▶ _TASK TO COMPLETE_: Whenever a line of the entries below holds the string "abbrev", copy that line and return it.

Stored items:
++++++
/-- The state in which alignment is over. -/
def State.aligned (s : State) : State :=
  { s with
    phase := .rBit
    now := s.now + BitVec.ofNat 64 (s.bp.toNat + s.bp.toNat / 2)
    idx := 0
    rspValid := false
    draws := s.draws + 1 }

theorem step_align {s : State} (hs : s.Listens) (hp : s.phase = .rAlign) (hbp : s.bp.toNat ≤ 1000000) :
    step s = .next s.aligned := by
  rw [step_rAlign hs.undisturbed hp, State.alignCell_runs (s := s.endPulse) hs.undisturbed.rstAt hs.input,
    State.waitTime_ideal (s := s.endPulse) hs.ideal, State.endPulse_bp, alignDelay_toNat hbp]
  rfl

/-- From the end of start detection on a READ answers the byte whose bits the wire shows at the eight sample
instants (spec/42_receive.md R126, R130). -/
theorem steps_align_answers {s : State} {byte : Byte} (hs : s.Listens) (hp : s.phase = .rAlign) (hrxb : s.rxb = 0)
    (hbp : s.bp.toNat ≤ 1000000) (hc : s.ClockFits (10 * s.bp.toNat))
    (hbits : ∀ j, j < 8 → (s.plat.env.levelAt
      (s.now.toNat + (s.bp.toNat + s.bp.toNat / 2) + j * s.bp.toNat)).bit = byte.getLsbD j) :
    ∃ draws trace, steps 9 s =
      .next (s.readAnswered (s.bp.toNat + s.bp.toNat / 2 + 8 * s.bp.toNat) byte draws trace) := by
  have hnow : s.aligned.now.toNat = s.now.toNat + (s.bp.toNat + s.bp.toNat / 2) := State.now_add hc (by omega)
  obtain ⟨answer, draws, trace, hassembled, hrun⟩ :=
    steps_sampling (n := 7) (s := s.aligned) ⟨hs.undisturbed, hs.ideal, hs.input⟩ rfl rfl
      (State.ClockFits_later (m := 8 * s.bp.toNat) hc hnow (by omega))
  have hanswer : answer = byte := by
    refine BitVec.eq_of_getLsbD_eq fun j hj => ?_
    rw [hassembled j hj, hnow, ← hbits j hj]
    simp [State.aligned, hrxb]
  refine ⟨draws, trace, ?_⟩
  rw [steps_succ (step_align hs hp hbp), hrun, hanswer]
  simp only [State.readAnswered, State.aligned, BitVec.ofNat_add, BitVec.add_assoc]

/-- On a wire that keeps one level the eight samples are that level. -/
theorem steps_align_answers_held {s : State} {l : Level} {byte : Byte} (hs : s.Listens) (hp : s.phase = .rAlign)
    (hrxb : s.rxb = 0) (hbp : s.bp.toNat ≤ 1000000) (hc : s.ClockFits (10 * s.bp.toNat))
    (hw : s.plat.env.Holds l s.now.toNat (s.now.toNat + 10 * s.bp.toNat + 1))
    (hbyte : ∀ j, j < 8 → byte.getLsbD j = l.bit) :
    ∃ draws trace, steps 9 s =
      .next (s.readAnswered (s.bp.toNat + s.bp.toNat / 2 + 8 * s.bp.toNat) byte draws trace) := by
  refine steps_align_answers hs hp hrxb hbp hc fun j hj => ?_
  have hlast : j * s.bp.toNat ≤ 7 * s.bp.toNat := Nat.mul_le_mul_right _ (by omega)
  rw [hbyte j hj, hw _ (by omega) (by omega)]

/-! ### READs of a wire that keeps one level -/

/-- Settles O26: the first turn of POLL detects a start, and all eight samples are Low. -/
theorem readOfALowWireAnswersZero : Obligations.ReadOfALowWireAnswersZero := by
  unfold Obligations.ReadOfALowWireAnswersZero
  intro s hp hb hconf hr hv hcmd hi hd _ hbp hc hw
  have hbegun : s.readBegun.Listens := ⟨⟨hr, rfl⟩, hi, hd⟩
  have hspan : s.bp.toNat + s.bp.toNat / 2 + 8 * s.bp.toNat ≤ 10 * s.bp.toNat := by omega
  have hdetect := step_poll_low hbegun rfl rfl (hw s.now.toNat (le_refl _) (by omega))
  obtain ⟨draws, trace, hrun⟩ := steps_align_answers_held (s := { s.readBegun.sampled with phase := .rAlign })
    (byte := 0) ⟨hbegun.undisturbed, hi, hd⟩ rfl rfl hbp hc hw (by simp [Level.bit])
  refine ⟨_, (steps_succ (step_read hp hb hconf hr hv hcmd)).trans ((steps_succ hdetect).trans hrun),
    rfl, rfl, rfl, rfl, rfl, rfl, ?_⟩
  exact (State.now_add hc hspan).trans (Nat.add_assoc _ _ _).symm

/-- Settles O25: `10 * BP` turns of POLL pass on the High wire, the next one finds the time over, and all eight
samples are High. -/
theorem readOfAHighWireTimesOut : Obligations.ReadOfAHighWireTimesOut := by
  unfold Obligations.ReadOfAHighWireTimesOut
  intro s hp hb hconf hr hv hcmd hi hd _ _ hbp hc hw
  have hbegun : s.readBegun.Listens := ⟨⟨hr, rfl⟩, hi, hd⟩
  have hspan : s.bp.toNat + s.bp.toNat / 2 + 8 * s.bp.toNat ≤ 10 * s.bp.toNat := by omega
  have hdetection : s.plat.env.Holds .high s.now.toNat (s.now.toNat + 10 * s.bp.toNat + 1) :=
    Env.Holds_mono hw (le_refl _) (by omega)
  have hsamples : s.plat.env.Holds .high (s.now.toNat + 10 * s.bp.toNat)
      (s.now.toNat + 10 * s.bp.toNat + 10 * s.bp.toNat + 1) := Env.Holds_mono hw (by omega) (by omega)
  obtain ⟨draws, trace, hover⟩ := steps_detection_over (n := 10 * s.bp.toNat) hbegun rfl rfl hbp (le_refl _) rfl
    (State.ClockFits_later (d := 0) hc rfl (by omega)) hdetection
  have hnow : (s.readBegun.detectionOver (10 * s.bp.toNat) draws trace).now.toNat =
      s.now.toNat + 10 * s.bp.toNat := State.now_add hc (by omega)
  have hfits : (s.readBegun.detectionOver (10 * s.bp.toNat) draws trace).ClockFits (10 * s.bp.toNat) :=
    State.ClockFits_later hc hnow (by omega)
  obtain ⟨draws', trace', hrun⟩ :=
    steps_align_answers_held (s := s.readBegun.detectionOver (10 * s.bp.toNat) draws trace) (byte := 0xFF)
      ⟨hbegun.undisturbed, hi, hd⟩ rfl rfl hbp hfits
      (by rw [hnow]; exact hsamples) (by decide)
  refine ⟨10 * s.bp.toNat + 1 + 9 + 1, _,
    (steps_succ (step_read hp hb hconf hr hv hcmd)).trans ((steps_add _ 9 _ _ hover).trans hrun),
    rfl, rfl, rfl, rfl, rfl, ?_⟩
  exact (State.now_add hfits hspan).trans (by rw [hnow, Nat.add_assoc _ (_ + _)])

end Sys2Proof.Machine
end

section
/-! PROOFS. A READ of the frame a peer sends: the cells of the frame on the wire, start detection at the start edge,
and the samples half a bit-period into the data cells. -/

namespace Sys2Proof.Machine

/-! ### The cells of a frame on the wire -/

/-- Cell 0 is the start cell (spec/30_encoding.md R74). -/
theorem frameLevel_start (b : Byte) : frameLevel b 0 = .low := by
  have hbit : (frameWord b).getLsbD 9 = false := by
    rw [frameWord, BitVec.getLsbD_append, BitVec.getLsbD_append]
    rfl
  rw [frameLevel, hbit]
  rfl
++++++
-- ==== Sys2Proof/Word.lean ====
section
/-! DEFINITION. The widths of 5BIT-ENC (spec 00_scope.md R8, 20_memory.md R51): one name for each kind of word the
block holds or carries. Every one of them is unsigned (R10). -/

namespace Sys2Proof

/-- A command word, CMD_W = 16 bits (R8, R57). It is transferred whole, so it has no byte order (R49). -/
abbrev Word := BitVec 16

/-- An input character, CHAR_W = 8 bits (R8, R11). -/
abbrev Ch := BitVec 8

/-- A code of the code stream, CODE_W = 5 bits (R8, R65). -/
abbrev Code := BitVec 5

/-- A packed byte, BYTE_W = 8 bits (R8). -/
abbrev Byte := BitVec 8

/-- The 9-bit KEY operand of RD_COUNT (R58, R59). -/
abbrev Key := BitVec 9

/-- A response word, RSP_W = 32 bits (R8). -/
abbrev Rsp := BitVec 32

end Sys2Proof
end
++++++
▶ _EXERCISE RESULT_:
abbrev Word := BitVec 16
abbrev Ch := BitVec 8
abbrev Code := BitVec 5
abbrev Byte := BitVec 8
abbrev Key := BitVec 9
abbrev Rsp := BitVec 32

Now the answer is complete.